Provided material section start

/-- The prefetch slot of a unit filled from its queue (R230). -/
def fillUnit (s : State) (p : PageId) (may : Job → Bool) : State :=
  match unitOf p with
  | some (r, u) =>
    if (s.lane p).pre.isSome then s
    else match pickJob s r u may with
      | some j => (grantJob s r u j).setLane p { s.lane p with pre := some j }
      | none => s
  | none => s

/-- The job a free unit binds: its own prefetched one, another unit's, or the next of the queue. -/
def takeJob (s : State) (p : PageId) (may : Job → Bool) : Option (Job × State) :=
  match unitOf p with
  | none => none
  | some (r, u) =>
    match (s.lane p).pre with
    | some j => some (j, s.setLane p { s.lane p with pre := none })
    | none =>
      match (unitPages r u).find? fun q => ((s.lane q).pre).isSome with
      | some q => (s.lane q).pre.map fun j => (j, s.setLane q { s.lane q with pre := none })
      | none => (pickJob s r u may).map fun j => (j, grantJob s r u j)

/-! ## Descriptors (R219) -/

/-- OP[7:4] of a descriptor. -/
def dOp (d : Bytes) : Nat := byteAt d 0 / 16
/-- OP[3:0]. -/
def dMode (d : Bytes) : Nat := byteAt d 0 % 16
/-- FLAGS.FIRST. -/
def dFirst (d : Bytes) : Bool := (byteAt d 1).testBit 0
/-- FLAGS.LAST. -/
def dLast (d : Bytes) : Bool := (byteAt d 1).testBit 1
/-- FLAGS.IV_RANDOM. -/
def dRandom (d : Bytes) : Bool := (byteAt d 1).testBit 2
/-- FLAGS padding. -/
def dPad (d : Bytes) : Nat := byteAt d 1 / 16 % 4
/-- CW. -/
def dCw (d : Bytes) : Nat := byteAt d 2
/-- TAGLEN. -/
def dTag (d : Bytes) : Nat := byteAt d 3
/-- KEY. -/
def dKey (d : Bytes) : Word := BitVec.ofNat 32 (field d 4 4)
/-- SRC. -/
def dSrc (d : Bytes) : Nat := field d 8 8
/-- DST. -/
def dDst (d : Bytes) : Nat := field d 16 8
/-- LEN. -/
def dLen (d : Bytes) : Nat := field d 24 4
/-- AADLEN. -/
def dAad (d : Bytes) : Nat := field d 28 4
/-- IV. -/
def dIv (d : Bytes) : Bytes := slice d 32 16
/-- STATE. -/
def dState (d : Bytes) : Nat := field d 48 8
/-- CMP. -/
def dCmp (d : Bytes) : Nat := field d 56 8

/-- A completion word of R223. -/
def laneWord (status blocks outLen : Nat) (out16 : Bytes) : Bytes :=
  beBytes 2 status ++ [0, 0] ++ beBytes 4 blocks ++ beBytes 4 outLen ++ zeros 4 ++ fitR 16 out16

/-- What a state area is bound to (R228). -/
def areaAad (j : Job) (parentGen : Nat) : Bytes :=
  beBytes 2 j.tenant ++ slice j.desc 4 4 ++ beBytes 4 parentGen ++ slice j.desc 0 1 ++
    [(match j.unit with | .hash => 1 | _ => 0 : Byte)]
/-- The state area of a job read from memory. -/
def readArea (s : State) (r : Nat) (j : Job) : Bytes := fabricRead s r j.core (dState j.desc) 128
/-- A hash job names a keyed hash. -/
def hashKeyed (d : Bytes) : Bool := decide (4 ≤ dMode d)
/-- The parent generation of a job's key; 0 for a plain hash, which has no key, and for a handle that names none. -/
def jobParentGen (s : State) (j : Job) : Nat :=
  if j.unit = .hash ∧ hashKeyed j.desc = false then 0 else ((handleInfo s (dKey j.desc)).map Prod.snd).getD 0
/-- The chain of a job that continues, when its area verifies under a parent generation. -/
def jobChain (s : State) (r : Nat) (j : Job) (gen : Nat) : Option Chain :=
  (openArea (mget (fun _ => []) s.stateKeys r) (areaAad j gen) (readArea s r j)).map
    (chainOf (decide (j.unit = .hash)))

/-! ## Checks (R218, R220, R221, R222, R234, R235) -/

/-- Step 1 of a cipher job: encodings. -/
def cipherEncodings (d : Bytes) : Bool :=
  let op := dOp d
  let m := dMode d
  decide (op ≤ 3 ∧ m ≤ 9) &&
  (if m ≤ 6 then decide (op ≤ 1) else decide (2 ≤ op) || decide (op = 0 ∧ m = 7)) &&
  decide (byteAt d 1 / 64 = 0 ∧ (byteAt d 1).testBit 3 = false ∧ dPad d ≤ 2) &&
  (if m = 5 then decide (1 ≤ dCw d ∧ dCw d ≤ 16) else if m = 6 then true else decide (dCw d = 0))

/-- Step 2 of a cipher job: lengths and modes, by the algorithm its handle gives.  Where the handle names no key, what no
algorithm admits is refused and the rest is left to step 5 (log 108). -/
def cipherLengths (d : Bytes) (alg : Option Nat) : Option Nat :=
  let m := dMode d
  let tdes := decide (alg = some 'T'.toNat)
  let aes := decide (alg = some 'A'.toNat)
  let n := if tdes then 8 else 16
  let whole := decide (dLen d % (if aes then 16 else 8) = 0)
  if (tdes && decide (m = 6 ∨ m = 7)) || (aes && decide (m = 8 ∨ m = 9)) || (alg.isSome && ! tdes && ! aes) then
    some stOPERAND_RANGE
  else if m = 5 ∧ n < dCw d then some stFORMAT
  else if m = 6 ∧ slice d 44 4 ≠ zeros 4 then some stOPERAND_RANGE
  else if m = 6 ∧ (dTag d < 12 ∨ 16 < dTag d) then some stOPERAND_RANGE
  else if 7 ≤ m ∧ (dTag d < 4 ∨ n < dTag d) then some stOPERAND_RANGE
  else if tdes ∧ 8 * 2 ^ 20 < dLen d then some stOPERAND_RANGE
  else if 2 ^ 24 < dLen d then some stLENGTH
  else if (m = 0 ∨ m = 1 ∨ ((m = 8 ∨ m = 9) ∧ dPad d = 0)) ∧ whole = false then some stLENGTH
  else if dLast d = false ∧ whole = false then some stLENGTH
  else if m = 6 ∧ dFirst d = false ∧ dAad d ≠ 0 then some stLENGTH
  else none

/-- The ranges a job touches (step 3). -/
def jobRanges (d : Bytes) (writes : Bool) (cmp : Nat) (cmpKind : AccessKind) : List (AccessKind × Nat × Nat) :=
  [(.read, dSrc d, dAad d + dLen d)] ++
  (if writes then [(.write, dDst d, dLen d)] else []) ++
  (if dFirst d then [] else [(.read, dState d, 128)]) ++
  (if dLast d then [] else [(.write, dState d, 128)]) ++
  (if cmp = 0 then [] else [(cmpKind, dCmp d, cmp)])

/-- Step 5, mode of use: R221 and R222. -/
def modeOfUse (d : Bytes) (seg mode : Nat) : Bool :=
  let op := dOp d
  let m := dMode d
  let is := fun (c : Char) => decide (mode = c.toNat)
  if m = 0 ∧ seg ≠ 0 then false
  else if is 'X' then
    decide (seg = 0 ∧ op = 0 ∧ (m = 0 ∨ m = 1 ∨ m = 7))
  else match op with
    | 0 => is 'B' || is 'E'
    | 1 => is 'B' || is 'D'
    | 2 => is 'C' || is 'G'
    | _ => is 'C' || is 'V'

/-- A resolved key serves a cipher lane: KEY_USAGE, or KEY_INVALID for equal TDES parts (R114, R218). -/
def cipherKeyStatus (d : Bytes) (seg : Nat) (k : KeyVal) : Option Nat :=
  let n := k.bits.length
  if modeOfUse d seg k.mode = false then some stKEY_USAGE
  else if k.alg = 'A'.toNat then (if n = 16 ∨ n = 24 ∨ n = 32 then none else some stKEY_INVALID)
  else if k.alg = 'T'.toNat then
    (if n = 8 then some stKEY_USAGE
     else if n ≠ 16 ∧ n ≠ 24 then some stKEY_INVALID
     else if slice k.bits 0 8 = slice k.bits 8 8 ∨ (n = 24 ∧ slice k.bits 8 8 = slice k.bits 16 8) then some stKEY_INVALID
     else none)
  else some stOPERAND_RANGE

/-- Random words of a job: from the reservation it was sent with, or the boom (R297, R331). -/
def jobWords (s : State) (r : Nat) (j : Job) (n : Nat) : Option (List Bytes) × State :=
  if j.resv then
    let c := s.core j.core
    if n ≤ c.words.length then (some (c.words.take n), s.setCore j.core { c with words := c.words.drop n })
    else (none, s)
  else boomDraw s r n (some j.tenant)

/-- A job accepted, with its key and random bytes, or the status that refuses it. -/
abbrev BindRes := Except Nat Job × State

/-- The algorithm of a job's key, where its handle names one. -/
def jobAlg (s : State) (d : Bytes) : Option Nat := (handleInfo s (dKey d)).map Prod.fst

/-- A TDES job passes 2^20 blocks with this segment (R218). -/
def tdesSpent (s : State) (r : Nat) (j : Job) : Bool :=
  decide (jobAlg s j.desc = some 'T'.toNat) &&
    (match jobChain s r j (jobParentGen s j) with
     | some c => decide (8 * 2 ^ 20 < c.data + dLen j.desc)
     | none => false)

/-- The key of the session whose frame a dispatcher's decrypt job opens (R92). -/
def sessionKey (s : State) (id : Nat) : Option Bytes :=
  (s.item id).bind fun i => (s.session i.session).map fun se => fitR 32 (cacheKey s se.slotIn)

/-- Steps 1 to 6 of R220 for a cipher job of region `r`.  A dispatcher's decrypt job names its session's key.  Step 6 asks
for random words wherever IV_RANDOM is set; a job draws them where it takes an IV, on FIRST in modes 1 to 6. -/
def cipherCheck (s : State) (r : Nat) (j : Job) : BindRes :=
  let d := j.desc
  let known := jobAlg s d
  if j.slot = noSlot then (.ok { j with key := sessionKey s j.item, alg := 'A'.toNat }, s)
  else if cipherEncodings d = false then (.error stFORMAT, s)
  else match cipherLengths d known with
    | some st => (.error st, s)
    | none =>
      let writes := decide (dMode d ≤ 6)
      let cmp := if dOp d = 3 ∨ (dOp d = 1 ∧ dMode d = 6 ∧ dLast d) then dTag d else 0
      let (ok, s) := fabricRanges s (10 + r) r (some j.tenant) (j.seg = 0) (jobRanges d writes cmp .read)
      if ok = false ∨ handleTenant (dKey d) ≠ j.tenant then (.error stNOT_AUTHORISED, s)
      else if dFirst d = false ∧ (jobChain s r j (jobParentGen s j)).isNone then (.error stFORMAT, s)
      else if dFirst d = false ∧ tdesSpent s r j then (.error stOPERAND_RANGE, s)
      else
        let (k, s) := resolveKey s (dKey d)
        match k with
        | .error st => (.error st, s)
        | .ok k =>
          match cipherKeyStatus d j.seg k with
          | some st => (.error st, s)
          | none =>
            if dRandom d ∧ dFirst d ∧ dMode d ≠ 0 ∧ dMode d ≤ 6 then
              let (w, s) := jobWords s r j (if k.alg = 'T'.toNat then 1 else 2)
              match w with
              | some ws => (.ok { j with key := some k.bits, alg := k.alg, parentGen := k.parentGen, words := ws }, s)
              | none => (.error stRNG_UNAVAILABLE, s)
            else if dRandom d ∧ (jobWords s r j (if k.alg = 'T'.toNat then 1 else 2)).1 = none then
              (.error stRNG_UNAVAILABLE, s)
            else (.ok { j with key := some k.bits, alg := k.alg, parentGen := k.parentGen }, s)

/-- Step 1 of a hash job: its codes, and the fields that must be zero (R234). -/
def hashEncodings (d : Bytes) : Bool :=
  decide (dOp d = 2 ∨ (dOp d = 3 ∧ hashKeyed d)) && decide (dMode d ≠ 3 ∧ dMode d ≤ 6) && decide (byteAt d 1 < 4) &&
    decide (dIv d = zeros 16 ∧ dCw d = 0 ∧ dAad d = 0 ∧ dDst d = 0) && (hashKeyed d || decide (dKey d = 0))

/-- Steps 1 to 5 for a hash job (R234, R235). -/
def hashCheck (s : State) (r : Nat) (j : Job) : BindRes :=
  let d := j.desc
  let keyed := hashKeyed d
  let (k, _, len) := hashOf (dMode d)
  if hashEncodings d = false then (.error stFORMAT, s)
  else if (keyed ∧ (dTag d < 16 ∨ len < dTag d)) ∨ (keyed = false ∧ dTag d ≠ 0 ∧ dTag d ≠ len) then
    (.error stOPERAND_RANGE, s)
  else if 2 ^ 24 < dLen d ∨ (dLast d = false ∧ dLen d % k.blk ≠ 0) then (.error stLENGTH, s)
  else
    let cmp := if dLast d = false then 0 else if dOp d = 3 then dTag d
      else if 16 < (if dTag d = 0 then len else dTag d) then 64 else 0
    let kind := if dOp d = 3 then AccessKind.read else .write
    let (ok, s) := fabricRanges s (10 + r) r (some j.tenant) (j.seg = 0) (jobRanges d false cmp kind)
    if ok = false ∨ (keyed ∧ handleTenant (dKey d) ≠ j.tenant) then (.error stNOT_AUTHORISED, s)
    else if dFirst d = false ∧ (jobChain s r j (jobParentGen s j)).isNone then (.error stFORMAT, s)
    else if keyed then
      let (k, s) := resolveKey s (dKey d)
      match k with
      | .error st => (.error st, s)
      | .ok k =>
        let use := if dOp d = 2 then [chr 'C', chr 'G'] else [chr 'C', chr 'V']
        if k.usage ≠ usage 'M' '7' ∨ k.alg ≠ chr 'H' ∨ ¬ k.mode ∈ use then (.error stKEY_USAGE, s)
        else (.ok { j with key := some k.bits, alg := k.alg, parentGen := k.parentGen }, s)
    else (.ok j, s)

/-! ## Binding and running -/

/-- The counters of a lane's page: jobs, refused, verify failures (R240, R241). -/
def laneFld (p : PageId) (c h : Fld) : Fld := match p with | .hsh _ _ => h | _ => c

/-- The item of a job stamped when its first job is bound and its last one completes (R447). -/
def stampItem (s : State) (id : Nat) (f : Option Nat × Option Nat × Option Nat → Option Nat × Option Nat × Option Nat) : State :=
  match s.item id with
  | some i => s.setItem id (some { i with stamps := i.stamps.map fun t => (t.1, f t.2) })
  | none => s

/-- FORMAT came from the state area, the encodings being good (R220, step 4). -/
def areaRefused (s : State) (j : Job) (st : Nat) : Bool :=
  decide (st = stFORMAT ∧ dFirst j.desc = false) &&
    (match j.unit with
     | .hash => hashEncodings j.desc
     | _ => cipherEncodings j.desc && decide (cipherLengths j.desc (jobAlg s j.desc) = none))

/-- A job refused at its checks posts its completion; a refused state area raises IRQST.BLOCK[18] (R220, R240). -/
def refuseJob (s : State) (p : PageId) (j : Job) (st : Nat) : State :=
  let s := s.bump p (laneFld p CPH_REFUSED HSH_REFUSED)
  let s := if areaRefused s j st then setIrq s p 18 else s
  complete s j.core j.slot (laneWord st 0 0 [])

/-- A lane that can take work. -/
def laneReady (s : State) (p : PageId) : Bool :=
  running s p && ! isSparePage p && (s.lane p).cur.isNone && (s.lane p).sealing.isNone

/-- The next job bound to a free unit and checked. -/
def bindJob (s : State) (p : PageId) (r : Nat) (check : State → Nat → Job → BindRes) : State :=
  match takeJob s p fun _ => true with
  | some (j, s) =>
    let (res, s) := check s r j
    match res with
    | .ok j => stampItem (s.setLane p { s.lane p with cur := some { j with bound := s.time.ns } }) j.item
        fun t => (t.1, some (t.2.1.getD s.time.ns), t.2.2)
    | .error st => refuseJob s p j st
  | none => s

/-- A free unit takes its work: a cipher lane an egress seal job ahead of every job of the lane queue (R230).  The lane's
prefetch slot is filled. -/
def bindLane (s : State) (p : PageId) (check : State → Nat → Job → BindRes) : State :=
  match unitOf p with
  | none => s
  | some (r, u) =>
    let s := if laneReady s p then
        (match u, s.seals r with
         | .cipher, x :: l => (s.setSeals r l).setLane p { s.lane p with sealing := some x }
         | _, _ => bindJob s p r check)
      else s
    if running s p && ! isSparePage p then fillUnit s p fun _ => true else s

Provided material section end
Provided material section start

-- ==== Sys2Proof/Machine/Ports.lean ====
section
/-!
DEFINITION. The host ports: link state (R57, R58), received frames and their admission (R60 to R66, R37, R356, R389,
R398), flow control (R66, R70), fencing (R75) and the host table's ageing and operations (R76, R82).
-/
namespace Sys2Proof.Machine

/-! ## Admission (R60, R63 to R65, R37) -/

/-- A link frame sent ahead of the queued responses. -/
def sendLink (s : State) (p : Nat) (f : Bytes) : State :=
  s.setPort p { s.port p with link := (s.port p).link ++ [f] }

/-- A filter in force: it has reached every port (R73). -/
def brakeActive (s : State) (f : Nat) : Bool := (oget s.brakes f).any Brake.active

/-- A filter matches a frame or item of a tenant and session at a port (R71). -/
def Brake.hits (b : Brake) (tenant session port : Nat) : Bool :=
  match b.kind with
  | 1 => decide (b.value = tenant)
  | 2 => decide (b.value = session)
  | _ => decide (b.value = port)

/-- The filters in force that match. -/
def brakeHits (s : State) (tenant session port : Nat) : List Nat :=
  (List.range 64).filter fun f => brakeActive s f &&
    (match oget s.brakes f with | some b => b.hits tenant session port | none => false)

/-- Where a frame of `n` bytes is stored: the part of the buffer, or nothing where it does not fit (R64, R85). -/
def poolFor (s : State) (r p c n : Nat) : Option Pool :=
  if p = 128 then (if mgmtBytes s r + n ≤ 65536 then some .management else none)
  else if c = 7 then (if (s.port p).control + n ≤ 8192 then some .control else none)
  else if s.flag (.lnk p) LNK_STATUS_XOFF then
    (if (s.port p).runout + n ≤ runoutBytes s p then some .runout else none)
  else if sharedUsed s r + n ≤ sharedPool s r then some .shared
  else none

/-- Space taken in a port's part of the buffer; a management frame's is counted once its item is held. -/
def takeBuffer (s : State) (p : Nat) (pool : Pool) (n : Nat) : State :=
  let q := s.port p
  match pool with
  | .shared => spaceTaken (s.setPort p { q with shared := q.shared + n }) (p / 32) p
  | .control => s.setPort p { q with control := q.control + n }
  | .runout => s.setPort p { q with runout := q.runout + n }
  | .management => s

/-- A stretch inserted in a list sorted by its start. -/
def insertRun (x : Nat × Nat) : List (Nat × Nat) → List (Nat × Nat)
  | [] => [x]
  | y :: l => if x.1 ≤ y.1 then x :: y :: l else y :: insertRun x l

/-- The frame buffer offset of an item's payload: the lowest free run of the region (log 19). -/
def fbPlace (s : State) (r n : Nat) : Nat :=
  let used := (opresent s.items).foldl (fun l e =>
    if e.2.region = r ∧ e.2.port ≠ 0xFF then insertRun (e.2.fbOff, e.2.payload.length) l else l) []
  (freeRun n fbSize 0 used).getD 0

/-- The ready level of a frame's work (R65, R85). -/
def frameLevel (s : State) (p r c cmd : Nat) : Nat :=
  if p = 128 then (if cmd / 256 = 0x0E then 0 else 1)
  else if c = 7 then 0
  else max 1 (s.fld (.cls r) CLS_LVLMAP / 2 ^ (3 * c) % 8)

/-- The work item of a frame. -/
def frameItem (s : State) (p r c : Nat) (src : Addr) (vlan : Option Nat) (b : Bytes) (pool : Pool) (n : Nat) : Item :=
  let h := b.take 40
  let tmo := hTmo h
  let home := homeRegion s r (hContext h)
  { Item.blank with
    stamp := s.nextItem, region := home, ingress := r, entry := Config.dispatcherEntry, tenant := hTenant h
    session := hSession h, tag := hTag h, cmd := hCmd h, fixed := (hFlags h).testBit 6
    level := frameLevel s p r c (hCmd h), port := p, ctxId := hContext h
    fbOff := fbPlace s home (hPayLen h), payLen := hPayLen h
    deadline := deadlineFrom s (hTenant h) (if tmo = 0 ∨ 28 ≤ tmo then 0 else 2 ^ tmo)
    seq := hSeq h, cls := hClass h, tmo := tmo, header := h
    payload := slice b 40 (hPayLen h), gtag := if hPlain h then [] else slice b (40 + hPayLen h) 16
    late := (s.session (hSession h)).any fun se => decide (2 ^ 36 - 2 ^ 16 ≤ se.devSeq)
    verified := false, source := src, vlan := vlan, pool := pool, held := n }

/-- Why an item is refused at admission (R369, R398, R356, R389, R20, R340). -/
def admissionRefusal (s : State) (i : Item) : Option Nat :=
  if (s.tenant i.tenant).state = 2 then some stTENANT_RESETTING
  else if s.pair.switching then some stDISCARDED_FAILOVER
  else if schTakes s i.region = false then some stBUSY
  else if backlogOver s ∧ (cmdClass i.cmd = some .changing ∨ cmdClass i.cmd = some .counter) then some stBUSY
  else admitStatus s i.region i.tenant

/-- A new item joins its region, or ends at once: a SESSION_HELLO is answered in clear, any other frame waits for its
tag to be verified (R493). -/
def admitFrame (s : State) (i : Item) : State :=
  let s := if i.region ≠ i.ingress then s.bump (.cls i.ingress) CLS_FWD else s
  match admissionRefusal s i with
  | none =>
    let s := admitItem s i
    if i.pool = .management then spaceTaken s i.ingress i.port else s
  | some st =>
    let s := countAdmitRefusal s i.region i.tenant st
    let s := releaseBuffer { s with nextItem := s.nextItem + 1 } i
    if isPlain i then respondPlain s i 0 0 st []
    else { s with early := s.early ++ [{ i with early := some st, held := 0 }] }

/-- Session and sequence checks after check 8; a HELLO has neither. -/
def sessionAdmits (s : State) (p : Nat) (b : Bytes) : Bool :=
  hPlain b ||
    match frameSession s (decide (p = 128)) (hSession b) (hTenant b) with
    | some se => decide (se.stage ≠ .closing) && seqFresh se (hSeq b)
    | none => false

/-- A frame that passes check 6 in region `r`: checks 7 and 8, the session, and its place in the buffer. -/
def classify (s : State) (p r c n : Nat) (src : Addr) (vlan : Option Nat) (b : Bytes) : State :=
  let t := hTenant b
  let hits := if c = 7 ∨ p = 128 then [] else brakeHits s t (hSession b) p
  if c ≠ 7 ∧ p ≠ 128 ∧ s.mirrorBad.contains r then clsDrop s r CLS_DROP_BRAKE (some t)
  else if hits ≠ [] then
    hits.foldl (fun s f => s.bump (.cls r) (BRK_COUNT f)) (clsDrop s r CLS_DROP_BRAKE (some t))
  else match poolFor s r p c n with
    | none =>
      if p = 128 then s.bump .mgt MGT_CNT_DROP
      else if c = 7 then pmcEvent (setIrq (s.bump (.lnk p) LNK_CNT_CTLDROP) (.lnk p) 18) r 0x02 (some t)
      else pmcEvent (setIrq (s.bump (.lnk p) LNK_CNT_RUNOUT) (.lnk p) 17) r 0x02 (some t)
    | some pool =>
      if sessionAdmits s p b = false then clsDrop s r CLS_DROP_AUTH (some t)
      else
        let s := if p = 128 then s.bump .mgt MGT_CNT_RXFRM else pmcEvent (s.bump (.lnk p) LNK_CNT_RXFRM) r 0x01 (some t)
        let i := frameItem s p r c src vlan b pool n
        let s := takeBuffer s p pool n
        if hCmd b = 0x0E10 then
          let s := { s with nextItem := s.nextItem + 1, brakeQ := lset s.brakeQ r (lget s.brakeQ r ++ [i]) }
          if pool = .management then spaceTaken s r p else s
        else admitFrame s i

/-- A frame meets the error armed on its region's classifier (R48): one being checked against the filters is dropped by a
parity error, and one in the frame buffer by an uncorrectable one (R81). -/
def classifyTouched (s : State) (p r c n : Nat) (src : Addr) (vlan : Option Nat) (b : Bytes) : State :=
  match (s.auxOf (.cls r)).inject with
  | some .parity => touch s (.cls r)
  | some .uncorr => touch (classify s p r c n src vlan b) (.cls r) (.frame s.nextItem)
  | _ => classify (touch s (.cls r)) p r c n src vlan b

Provided material section end

Please copy the lines in the records above between the one holding "if isPlain i" and the one holding "hPlain b ||", inclusive, exactly and with no other line.

§ **Output**
    if isPlain i then respondPlain s i 0 0 st []
    else { s with early := s.early ++ [{ i with early := some st, held := 0 }] }

/-- Session and sequence checks after check 8; a HELLO has neither. -/
def sessionAdmits (s : State) (p : Nat) (b : Bytes) : Bool :=
  hPlain b ||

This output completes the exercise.